Earthblood

The coyote howled a third time, answered by several more of a hunting pack. The mournful calls came from the southern perimeter of the base, close by the California state line.

“Got to be two hours to reach headquarters, what with the crips and the unconscious,” said Mac. “And I’m not that hopeful about what we might find when we get there.”

The fire from the Aquila was already dying down, the pall of smoke beginning to dissipate toward the south. Slowly the eight survivors from the crash began to make their way toward the distant huddle of buildings.

The sun was now well down, and the temperature was dropping quickly. The reasonably able took turns helping the more seriously injured.

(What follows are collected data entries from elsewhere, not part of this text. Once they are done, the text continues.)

/-! ### Programs, loops and axes: what runs by itself (05; 06; 07) -/

/-- The scheduler's events (05 R162–R179; 08 R277): a core starts the operation at the head of its prefetch, ends the one that runs, takes one from
another core, spills a token that has waited, and delays end at their tick or are shed. The loop engine's events (06 R190, R192, R215–R218): a sample is released at its microsecond, the processor evaluates the released sample of
the smallest key, a sample over poisoned words counts as bad, and a resampled table replaces the old one. -/
def Obligations.SchedulerAndLoopsRun : Prop :=
  (∀ (t : Nat) (s u : State), u = s.at t → Tab.wf {} u.sched.cores → Tab.wf {} u.graph.slots →
  (∀ c miss r, c < graphCores u → (coreOf u c).running = none → (coreOf u c).stalled = [] → (coreOf u c).step = [] →
    (coreOf u c).prefetch = [r] → (coreOf u c).lists = [] → runnable u r = true → ∃ w : State, exec (.operationStart c miss t) s = .next w ∧
    (∃ q, (coreOf w c).running = some q ∧ q.slot = r.slot ∧ q.op = r.op ∧ q.startedAt = u.now) ∧ (coreOf w c).prefetch = [] ∧
    (coreOf w c).misses = satAdd 32 (coreOf u c).misses (flag miss) ∧ w.cyc = u.cyc ∧ w.axis = u.axis) ∧
  (∀ c r, c < graphCores u → (coreOf u c).running = some r → r.urgent = false → r.publishing = none → ∃ w : State,
    exec (.operationComplete c t) s = .next w ∧ (coreOf w c).running = none ∧ (coreOf w c).opsRun = sat32 (coreOf u c).opsRun ∧
    (u.sched.spill = [] → w.dev = u.dev) ∧ w.cyc = u.cyc ∧ w.axis = u.axis) ∧
  (∀ c, c < graphCores u → (coreOf u c).running = none → exec (.operationComplete c t) s = .next u ∧ exec (.urgentComplete c t) s = .next u) ∧
  (∀ c r d, c < graphCores u → (coreOf u c).running = some r → r.urgent = true →
    (u.adc.urgentDone.find? fun d => d.1 == r.slot && d.2.1 == r.op) = some d → ∃ w : State, exec (.urgentComplete c t) s = .next w ∧
    (coreOf w c).running = none ∧ w.adc.urgentDone = u.adc.urgentDone.erase d ∧ (u.sched.spill = [] → w.dev = u.dev) ∧ w.cyc = u.cyc) ∧
  (∀ c d r, c < graphCores u → d < graphCores u → c ≠ d → tokensWaiting u = 0 → (coreOf u c).running = none → (coreOf u c).step = [] →
    (coreOf u c).prefetch = [] → (coreOf u d).lists = [r] → (∀ e, e ≠ d → (coreOf u e).lists = []) → r.prio < 8 → runnable u r = true →
    c ∈ allowedCores u r.slot → u.sched.stealMin ≤ 1 → ∃ w : State, exec (.take c t) s = .next w ∧ (coreOf w c).prefetch = [r] ∧
    (coreOf w d).lists = [] ∧ (coreOf w c).taken = sat32 (coreOf u c).taken ∧ (coreOf w d).given = sat32 (coreOf u d).given ∧
    w.mem = u.mem ∧ w.dev = u.dev) ∧
  (∀ c d k, c < graphCores u → d < graphCores u → (coreOf u d).stalled = [(c, k)] → (∀ e, e ≠ d → (coreOf u e).stalled = []) →
    u.sched.spill = [] → u.sched.spillNs ≤ nsOf (u.now - k.at') → ∃ w : State, exec (.tokenSpill c t) s = .next w ∧
    w.sched.spill = [(c, k)] ∧ (coreOf w d).stalled = [] ∧ (coreOf w c).spilled = sat32 (coreOf u c).spilled ∧ w.dev = u.dev ∧
    w.graph = u.graph) ∧
  (∀ c, c < graphCores u → (∀ e, (coreOf u e).stalled = []) → exec (.tokenSpill c t) s = .next u) ∧
  (∀ n x, n < 4 → (slotOf u n).exec = some x → (∀ d ∈ x.delays, d.tick ≤ usOf u.clock) → ∃ w : State,
    exec (.delayRelease n t) s = .next w ∧ (∀ y, (slotOf w n).exec = some y → y.delays = []) ∧
    (u.sched.spill = [] → w.dev = u.dev) ∧ w.cyc = u.cyc) ∧
  (∀ n x, n < 4 → (slotOf u n).exec = some x → slotState u n = 1 → shedTick u n x ≤ usOf u.clock → ∃ w : State,
    exec (.shed n t) s = .next w ∧ (∀ y, (slotOf w n).exec = some y → y.delays = []) ∧
    (u.sched.spill = [] → w.dev = u.dev) ∧ w.cyc = u.cyc) ∧
  (∀ n x, n < 4 → (slotOf u n).exec = some x → slotState u n = 2 → exec (.shed n t) s = .next u) ∧
  (∀ n, n < 4 → (slotOf u n).exec = none → exec (.delayRelease n t) s = .next u ∧ exec (.shed n t) s = .next u)) ∧
  (∀ (t : Nat) (s u : State), u = s.at t → Tab.wf {} u.loop.ch → Canonical u →
  (∀ c, c < loopChannels u → loopEnabled u c = true → loopPeriod u c ≠ 0 → usOf u.clock % loopPeriod u c = 0 →
    (loopOf u c).lastTick ≠ some (usOf u.clock) → ∃ w : State, exec (.sampleTick c t) s = .next w ∧
    (loopOf w c).lastTick = some (usOf u.clock) ∧
    (loopsRun u = true → domainOn u 8 = true → ∃ x, (loopOf w c).released = some x ∧ x.us = usOf u.clock) ∧
    (loopsRun u = false ∨ domainOn u 8 = false → (loopOf w c).released = none) ∧ w.dev = u.dev ∧ w.graph = u.graph ∧ w.axis = u.axis) ∧
  (∀ c, c < loopChannels u → loopEnabled u c = false → exec (.sampleTick c t) s = .next u) ∧
  (∀ p, p < 8 → nextLoop u p = none → exec (.evaluation p t) s = .next u) ∧
  (∀ p c, p < 8 → nextLoop u p = some c → ∃ w : State, exec (.evaluation p t) s = .next w ∧ (loopOf w c).released = none ∧
    (∀ d, d ≠ c → loopOf w d = loopOf u d) ∧ w.dev = u.dev ∧ w.graph = u.graph ∧ w.axis = u.axis) ∧
  (∀ p c, p < 8 → c < 1024 → nextLoop u p = some c → loopsRun u = true → domainOn u 8 = true → loopPoisoned u c = true → ∃ w : State,
    exec (.evaluation p t) s = .next w ∧ field (stW w c 13) 16 8 = min 255 (field (stW u c 13) 16 8 + 1) ∧ bit (stW w c 13) 8 = true ∧
    stW w c 16 = stW u c 16) ∧
  (∀ p, p < 8 → (∀ c, c < loopChannels u → loopProc u c = p → (loopOf u c).resample = none) → exec (.resampling p t) s = .next u) ∧
  (∀ p c n0 st, p < 8 → c < loopChannels u → loopProc u c = p → (loopOf u c).resample = some (n0, st) →
    (∀ d, d < c → loopProc u d = p → (loopOf u d).resample = none) → ∃ w : State, exec (.resampling p t) s = .next w ∧
    (loopOf w c).resample = none ∧ field (stW w c 13) 10 3 = st % 8 ∧
    (∀ j, j < max 1 (repN u c (activeB u c)) → readWord w (pointAddr (tableOf u c) j) =
      (wd (resampled ((List.range n0).map (pointAt u (tableOf u c))) n0 (max 1 (repN u c (activeB u c))) j)).toNat) ∧
    w.dev = u.dev ∧ w.graph = u.graph))

/-- The motion generator's events (07 R245–R247, R253, R256, R257; 08 R292): the tick sets the increment of a pulse axis at rest from the next
commanded position, an owed step and a change of DIR act where they may, a channel at rest stands, SS1 stops the channels of its pair, and a
latch event captures the count. -/
def Obligations.AxesRun : Prop := ∀ (t : Nat) (s u : State), u = s.at t → Tab.wf {} u.axis.ch → Tab.wf {} u.dio.encs →
  (u.clock % 800 ≠ 0 → exec (.tick t) s = .next u) ∧
  (∀ n c, axisRuns u = true → u.clock % 800 = 0 → u.axis.ch = [(n, c)] → c.kind = 2 → c.m.seg = none → c.m.late = none →
    c.latchShift = none → c.undo = none → c.limitsEn = false ∨ c.sideOf (c.cmdAt u (usNow u)).1 = c.side → ∃ w : State, exec (.tick t) s = .next w ∧
    (axisOf w n).pulse = (c.pulse.run c.dirSetup u.now).tick c.incMax (c.cmdAt u (usNow u + 1)).1 ∧ (axisOf w n).m = c.m ∧
    w.dev = u.dev ∧ w.mem = u.mem ∧ w.dio = u.dio) ∧
  (∀ a n, a < 16 → channelOfPulse u a = some n → (axisOf (u.runPulse n) n).canStep u.now = true → ∃ w : State,
    exec (.stepPulse a t) s = .next w ∧
    (axisOf w n).pulse.owed.natAbs + 1 = (axisOf (u.runPulse n) n).pulse.owed.natAbs ∧ (axisOf w n).pulse.riseAt = some u.now ∧
    w.dev = u.dev ∧ w.mem = u.mem ∧ w.dio = u.dio) ∧
  (∀ a n, a < 16 → channelOfPulse u a = some n → (axisOf (u.runPulse n) n).canStep u.now = false →
    exec (.stepPulse a t) s = .next (u.runPulse n)) ∧
  (∀ a n, a < 16 → channelOfPulse u a = some n → (axisOf (u.runPulse n) n).canTurn u.now = true → ∃ w : State,
    exec (.dirChange a t) s = .next w ∧ (axisOf w n).pulse.dirPos = decide (0 < (axisOf (u.runPulse n) n).pulse.inc) ∧
    (axisOf w n).pulse.dirAt = some u.now ∧ w.dev = u.dev ∧ w.mem = u.mem ∧ w.dio = u.dio) ∧
  (∀ a, a < 16 → channelOfPulse u a = none → exec (.stepPulse a t) s = .next u ∧ exec (.dirChange a t) s = .next u) ∧
  (∀ n r, n < axes u → (axisOf u n).kind ≠ 0 → (axisOf u n).m.state = .idle → (axisOf u n).m.seg = none → (axisOf u n).m.late = none →
    (axisOf u n).restAt = some r → ∃ w : State, exec (.standstill n t) s = .next w ∧
    (axisOf w n).standing = ((axisOf u n).standing || decide (r + clocksOfUs ((axisOf u n).standDelayMs * 1000) ≤ u.now)) ∧
    (axisOf w n).m = (axisOf u n).m ∧ w.dev = u.dev ∧ w.mem = u.mem ∧ w.dio = u.dio) ∧
  (∀ pair, pair < 8 → bit u.isl.ss1Req pair = false → exec (.ss1Request pair t) s = .next u) ∧
  (∀ pair n c, pair < 8 → bit u.isl.ss1Req pair = true → u.axis.ch = [(n, c)] → c.kind ≠ 0 → bit c.stoPairs pair = true → c.m.seg = none →
    c.m.late = none → c.m.stopDec = 0 → c.m.state = .idle → c.undo = none → ∃ w : State, exec (.ss1Request pair t) s = .next w ∧
    bit w.axis.ss1Held pair = true ∧ bit w.isl.ss1Req pair = false ∧ (axisOf w n).m.state = .ss1Stop ∧ w.dev = u.dev ∧ w.mem = u.mem) ∧
  (∀ n, n < 16 → latchSourceFits u n = false → exec (.latchEvent n t) s = .next u) ∧
  (∀ n, n < 16 → latchSourceFits u n = true → ∃ w : State, exec (.latchEvent n t) s = .next w ∧
    (encOf w n).latched = (if (encOf u n).armed then (encOf u n).count else (encOf u n).latched) ∧
    (encOf w n).latchedAt = (if (encOf u n).armed then u.now else (encOf u n).latchedAt) ∧ (encOf w n).armed = (encOf u n).latchCont ∧ (∀ m, m ≠ n → encOf w m = encOf u m) ∧ w.dev = u.dev ∧
    w.mem = u.mem)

They’d gone about half the distance when they came across the first of the bodies.

Chapter Ten

The desert winds had desiccated the corpse, leaving it as dried-up as an Egyptian mummy. The eyes would have been first to go, along with all of the soft tissues of the face. Scavengers, probably including the coyotes, had also gotten at it, ripping open the abdominal cavity.

The bare bones of the skull shone through the taut, torn remnants of the dark skin. Teeth glittered in the twilight’s last gleaming.

“Security guard,” said Jim Hilton as they stood around the body.

The body was clad in the ragged remains of an olive green uniform. There was a belt around his shrunken waist and an open holster on the right hip. The tatters of hair clinging to the smooth skull were bleached the colour of straw.

Name patch on the left breast, the stitches pulled loose so that it flapped in the light evening breeze, identified the man as K. DeForrest in faded red letters.

“Anyone know him? Remember him?” McGill stooped and dipped his hand into the pockets of the uniform, but someone had been there before and they were all empty.

Nobody answered.

“How’d he die?” asked Jed Herne.

There was still enough light for Pete to point with his toe at the corpse’s chest. “Shot,” he said flatly. “Three times.”

The white of splintered bones showed through the jagged holes.

“Could it’ve been a rebellion? You know, like a kind of civil war?”

Carrie Princip’s halting question hung in the air unanswered.

“Might be something to do with this red grass. Everything around seems dead or dying.” Jed looked at the others. “And the forests gone to blood. Like the crazy said on the radio.”

“Let’s keep moving.” Jim led the way, away from the corpse and across the flattened, dusty land, toward Stevenson’s main buildings.

When they got closer to the center of the base, they came across five or six more corpses though it could have been four or even seven or eight.

This time the coyotes had done a better job gnawing the bodies and tearing them apart. The light was almost totally gone, apart from a deep maroon glow behind the western mountains, which made it extremely difficult to check the details of the dead.

“This is more recent.” Mac was stooping over one of the bodies. “Not so rotted. No uniform, just jeans, sweatshirt and working boots, badly worn. Rest look like they were shot, but this one’s had his throat slit from ear to ear.”

“Terrorists,” said Jeff Thomas, his voice muffled and distorted by his badly broken nose. Since leaving the scene of the crash landing, the journalist had hardly spoken to the others. He’d been unresponsive, reluctant to take his share in helping Kyle and Jed Herne along.

“Terrorists!” Mac laughed, making a snorting sound in the darkness. “What kind of shit is that?”

“Lefties or righties. Some kind of guerrilla gang attacked the base. Broke the fences, smashed up some planes, set fires… killed the guards.”

Pete Turner joined Henderson McGill in laughing at Jeff’s idea. “Not just your nose got pulped, brother, your brain, too? Terrorist gang attacking one of the most heavily armed and sec defended places on the whole bastard planet!”

“Think the government wouldn’t have sent along a few reinforcements, Jeff?” Mac shook his head wearily. “What went down here mostly went down months ago. Months.”

“HOLD IT A MINUTE.” Jim raised a hand, halting the stumbling procession. Several of the survivors immediately slumped, groaning, to the dirt, completely exhausted.